The Indian Armed Forces, especially the Army and IAF severely lack in standoff PGMs. Despite being the worlds 4th most powerful military with a large defence budget, India doesn’t have any operational long range subsonic cruise missiles (Nirbhay long range cruise missile still not opeartional) or armed drones available to be deployed in large numbers. This is a critical deficiency and is quite worrying if India gets pulled into a conflict with China or Pakistan in the near future. Hence their induction needs to be worked upon on an extremely urgent basis.

The Russian Army hasn’t fared very well either. The lack of PGMs and the subsequent inadequate availability of air cover left their ground forces incredibly vulnerable. The Russian infantry and armoured columns managed to push into areas of interest in Ukraine but failed to hold on to them successfully due to the lack of proper logistics supply chains as a result of intense Ukrainian attacks on their trucks carrying fuel, ammo and food supplies. Inadequate air cover, poor mobile air defence capabilities (many of them destroyed by Ukrainian drones), lack of their own Armed Escort Drones and non-existent Active Protection Systems led to a loss of a huge number of T-72s, T-90s, BMPs etc (the same equipment is the mainstay of the Indian Army armoured corps). Most of which were almost sitting ducks to hits by ATGMs like Javelin and NLAW and drones like the Bayratkar TB2.

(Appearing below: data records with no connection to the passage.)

-- ==== Sys2Proof/Machine/Decrypt.lean ====
section
/-! DEFINITION. The round-transform engine, inverse path, and the command DECRYPT (44_decrypt.md). -/

namespace Sys2Proof.Machine

/-- INVSHIFTROWS: entry (r, c) is the entry `(r, (c - r) mod 4)` of the operand (R181). -/
def invShiftRows (s : Block) : Block :=
  Vector.ofFn fun n => s[n.val % 4 + 4 * ((n.val / 4 + 4 - n.val % 4) % 4)]

/-- INVSUBBYTES (R182). -/
def invSubBytes (s : Block) : Block := s.map invSbox

/-- One column of INVMIXCOLUMNS (R183; the arrangement of the constants is G4, log entry 1). -/
def invMixColumn (a : Word4) : Word4 where
  b0 := mulE a.b0 ^^^ mulB a.b1 ^^^ mulD a.b2 ^^^ mul9 a.b3
  b1 := mul9 a.b0 ^^^ mulE a.b1 ^^^ mulB a.b2 ^^^ mulD a.b3
  b2 := mulD a.b0 ^^^ mul9 a.b1 ^^^ mulE a.b2 ^^^ mulB a.b3
  b3 := mulB a.b0 ^^^ mulD a.b1 ^^^ mul9 a.b2 ^^^ mulE a.b3

/-- INVMIXCOLUMNS: each column on its own (R183). -/
def invMixColumns (s : Block) : Block := ofColumns fun c => invMixColumn (column s c)

/-- One of the nine inverse rounds: the round key is mixed in before INVMIXCOLUMNS (R184). -/
def inverseRound (sch : Schedule) (s : Block) (r : Fin 11) : Block :=
  invMixColumns (addRoundKey sch r (invSubBytes (invShiftRows s)))

/-- DecryptBlock: round key 10, nine rounds descending, a final round with round key 0 (R184). -/
def decryptBlock (sch : Schedule) (inp : Block) : Block :=
  let s := ([9, 8, 7, 6, 5, 4, 3, 2, 1] : List (Fin 11)).foldl (inverseRound sch) (addRoundKey sch 10 inp)
  addRoundKey sch 0 (invSubBytes (invShiftRows s))

/-- DECRYPT (R185). -/
def execDecrypt (kobj len : Nat) (s : State) : Host.Outcome State Fault Refusal :=
  .next (runCommand 0x4 kobj (blockCommand decryptBlock len) s)

end Sys2Proof.Machine
end

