-- ==== Sys2Proof/Machine/Step.lean ====
section
/-! DEFINITION. The step of the machine, and the input that makes its next step run a given command word. -/

namespace Sys2Proof.Machine

/-- One step of the core: one input (R20, R70). -/
def step (s : State) : Host.Outcome State Fault Refusal := takeInput s

/-- The state whose very next step runs the table word: the write of it to CMD comes before the inputs already
pending. -/
def State.withFetchWord (s : State) (nbits w : Nat) : State := { s with inputs := commandInput nbits w :: s.inputs }

end Sys2Proof.Machine
end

The Russian Navy lost one of its flagships, the Guided missile Cruiser Moskva to a couple of newly inducted almost unheard-of anti-ship missiles launched by a country that at present doesn’t even have a properly operational navy of its own let alone it being comparable to the huge Russian fleet. This speaks volumes about the risks to large, expensive, naval surface assets even in a one-sided conflict. Something for the Indian military establishment to ponder over amid talks of spending billions to induct a 3rd aircraft carrier while most of the Navy's operational submarines – including the Kilos and Shishumars are over 3 decades old and slipping into obsolescence.

This is when the sinking of the Moskva has proved that in the event of a naval conflict, a modern AIP equipped stealthy submarine armed with state of the art cruise missiles and heavyweight torpedoes is likely to be an asset that’s way more threatening to the adversary (due to difficulty of detection) and will be way less vulnerable and cost effective than any destroyer, carrier or cruiser in the world. Thanks to high plausibility of concentrated anti-ship missile attacks by the adversary in the event of even a limited battle in the high seas.

The Indian Navy needs to improve the capabilities of its submarine fleet. More investments should be made into the induction of modern cruise missile-armed AIP submarines instead of large surface combatants.